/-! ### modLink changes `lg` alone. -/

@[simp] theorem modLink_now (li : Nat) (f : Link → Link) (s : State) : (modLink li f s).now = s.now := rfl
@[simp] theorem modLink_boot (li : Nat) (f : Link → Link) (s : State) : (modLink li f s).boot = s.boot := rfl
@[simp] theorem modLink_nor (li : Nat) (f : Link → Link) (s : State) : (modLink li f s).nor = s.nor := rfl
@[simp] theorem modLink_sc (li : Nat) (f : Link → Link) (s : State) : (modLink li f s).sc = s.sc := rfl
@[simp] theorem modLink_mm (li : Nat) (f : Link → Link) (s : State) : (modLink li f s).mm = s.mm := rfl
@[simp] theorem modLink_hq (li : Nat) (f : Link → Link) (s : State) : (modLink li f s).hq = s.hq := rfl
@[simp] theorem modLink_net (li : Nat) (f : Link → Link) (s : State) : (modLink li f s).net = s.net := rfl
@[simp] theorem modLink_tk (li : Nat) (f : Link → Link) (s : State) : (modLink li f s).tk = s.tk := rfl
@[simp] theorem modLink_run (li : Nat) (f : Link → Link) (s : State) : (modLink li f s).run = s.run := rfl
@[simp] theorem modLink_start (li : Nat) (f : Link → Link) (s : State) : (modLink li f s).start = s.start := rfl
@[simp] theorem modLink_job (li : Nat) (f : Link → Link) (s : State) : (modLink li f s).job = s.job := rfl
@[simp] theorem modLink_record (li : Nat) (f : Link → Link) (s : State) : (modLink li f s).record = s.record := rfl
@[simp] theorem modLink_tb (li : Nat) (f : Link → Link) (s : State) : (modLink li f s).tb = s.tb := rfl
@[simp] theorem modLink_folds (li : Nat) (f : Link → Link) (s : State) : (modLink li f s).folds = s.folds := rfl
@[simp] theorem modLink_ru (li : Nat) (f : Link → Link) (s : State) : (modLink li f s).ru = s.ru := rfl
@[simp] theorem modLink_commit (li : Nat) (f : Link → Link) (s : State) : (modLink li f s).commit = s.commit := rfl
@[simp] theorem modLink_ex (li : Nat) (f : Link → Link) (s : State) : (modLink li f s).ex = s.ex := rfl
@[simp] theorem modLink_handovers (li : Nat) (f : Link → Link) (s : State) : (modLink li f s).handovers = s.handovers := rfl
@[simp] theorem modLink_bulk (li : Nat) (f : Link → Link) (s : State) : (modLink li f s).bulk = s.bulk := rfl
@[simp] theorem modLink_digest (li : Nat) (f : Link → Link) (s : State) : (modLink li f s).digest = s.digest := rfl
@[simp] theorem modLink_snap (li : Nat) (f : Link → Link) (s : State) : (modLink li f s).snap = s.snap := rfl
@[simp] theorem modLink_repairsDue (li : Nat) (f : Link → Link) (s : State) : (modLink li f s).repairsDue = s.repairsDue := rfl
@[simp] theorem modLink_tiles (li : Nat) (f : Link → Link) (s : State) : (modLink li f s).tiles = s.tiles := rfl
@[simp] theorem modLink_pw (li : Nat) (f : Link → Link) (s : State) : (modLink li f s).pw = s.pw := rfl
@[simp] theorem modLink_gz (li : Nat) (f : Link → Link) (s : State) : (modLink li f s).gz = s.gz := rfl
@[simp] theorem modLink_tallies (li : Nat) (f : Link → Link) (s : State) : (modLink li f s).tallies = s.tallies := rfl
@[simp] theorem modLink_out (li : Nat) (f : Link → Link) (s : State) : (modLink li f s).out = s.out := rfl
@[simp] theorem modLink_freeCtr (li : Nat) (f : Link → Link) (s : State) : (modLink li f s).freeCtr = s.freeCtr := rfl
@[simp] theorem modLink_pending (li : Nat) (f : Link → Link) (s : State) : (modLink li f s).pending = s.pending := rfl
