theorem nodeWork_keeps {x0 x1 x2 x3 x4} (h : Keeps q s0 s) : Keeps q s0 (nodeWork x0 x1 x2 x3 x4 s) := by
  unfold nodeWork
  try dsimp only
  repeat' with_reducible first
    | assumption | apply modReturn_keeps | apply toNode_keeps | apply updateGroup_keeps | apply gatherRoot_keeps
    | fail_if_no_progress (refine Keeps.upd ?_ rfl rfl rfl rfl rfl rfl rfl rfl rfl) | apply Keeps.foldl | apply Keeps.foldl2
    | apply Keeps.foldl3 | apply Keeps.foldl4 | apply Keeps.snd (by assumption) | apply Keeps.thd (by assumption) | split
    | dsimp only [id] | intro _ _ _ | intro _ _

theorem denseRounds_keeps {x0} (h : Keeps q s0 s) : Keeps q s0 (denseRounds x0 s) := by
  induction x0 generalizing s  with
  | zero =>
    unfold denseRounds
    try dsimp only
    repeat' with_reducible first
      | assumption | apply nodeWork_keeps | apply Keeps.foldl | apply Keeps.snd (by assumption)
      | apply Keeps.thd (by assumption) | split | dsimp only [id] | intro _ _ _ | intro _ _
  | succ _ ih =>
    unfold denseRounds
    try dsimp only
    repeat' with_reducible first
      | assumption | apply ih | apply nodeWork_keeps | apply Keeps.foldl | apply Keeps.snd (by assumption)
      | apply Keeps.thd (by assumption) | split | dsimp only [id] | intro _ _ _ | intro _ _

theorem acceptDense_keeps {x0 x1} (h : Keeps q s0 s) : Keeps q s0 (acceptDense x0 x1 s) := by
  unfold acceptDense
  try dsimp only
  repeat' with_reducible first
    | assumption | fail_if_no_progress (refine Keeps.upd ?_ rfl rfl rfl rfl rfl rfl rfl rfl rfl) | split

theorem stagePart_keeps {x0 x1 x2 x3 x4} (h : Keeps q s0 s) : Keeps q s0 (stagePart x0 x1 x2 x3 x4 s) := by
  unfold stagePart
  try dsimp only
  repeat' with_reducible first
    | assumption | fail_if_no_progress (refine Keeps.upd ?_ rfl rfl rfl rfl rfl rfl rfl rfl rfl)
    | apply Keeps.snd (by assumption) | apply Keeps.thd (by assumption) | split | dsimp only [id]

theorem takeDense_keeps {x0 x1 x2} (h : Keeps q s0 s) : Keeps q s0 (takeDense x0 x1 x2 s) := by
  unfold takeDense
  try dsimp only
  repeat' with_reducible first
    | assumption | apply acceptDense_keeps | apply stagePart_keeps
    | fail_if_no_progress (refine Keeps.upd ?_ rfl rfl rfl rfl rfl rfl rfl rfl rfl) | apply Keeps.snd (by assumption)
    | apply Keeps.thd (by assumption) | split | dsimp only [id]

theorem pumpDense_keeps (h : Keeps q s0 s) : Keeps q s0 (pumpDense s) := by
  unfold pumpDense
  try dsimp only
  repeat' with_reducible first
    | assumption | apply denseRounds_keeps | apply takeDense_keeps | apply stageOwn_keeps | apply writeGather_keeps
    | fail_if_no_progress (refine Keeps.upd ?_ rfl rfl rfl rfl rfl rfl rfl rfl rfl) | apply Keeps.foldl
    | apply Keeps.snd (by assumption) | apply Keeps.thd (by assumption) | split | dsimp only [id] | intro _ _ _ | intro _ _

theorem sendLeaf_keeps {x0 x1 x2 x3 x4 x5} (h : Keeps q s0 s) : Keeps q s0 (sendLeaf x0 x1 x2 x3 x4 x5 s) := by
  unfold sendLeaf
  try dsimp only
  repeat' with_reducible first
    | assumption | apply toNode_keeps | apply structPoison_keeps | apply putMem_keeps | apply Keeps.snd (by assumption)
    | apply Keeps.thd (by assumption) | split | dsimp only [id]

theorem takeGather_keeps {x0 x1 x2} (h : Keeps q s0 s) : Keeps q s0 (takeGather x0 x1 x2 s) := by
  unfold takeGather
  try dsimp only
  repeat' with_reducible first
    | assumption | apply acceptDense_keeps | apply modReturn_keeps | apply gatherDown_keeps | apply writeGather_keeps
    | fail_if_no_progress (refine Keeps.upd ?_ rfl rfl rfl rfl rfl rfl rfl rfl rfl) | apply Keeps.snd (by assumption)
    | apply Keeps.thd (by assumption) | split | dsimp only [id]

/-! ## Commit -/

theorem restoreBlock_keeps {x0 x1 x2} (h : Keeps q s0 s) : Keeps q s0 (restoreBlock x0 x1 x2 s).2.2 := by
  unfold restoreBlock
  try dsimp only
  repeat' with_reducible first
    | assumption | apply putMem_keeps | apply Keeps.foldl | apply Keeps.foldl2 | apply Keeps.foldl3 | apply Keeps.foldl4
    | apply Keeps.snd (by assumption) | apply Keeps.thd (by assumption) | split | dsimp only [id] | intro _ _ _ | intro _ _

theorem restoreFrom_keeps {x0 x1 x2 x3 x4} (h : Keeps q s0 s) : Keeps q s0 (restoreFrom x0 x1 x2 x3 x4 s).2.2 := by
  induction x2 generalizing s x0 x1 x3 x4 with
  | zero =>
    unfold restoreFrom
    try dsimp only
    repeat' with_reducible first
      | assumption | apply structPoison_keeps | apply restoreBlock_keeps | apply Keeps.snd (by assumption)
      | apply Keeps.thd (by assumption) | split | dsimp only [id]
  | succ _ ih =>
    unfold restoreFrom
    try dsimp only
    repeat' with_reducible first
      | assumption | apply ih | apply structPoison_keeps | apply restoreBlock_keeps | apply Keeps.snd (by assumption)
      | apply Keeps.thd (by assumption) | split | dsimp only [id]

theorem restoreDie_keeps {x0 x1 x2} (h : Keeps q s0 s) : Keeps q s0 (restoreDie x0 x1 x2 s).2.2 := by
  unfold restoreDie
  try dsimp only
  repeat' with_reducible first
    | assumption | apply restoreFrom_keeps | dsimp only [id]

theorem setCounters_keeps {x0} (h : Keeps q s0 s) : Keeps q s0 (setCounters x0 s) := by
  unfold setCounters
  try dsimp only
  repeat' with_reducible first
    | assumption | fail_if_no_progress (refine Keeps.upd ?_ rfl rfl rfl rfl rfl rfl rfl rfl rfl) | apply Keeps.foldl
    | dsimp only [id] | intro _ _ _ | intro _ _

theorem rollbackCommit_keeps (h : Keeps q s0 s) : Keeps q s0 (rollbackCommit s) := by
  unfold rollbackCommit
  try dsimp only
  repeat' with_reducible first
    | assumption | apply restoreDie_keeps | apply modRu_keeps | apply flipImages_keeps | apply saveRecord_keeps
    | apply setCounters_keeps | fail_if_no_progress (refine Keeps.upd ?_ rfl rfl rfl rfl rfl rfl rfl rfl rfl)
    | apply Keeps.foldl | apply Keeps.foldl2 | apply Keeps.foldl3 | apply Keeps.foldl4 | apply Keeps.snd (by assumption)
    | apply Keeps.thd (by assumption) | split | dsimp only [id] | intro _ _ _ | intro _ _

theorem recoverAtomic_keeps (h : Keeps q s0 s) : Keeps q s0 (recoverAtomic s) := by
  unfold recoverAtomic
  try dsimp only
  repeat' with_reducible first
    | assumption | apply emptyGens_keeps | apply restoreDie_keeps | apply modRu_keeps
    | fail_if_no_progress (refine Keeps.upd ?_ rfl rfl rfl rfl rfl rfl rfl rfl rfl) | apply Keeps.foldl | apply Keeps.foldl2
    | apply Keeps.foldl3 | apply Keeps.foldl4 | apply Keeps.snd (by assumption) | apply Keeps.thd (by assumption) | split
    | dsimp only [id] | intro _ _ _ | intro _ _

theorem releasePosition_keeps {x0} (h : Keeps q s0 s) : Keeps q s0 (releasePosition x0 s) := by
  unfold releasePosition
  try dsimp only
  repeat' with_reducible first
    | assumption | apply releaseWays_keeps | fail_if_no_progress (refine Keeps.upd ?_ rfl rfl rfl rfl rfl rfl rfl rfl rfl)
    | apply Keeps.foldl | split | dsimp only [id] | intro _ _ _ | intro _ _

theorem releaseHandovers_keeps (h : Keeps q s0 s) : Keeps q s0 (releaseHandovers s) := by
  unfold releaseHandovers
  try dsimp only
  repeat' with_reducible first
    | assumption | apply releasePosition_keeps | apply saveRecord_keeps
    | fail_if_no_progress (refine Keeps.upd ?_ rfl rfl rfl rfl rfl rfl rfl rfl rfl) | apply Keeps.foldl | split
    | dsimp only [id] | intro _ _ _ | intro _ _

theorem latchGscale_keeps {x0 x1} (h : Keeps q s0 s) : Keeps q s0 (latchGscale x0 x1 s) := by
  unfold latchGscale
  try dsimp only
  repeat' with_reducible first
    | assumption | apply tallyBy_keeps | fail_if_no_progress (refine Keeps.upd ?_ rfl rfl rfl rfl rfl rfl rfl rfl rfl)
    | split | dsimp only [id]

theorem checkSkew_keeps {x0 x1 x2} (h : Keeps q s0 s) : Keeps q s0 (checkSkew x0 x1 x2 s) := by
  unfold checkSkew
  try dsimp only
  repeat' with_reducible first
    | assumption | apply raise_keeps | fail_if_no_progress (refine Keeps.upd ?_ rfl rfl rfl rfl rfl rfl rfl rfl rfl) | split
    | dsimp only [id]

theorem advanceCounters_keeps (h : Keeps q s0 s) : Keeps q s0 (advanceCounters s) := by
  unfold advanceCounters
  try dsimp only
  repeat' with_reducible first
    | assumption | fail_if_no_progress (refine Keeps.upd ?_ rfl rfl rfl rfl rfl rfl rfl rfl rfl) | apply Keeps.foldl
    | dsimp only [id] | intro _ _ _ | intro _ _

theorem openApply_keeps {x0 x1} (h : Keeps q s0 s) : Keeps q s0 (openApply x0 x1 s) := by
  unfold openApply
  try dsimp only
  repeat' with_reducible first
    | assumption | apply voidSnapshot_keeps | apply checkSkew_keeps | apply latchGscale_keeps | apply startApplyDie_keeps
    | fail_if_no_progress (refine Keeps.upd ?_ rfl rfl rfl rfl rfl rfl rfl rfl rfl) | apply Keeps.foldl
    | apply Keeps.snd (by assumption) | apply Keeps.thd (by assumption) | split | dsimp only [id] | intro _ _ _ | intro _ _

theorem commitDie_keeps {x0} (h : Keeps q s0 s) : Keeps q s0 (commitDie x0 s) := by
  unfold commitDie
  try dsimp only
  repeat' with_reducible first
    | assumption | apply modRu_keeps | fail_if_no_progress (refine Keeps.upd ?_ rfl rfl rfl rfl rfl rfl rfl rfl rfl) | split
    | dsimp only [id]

--------------------------------

◆ GOAL OF THE EXERCISE ◆
Go through the entries above, and wherever a line holds the word "generalizing", copy that line.

◆ ANSWER FOR THIS EXERCISE ◆
  induction x0 generalizing s  with
  induction x2 generalizing s x0 x1 x3 x4 with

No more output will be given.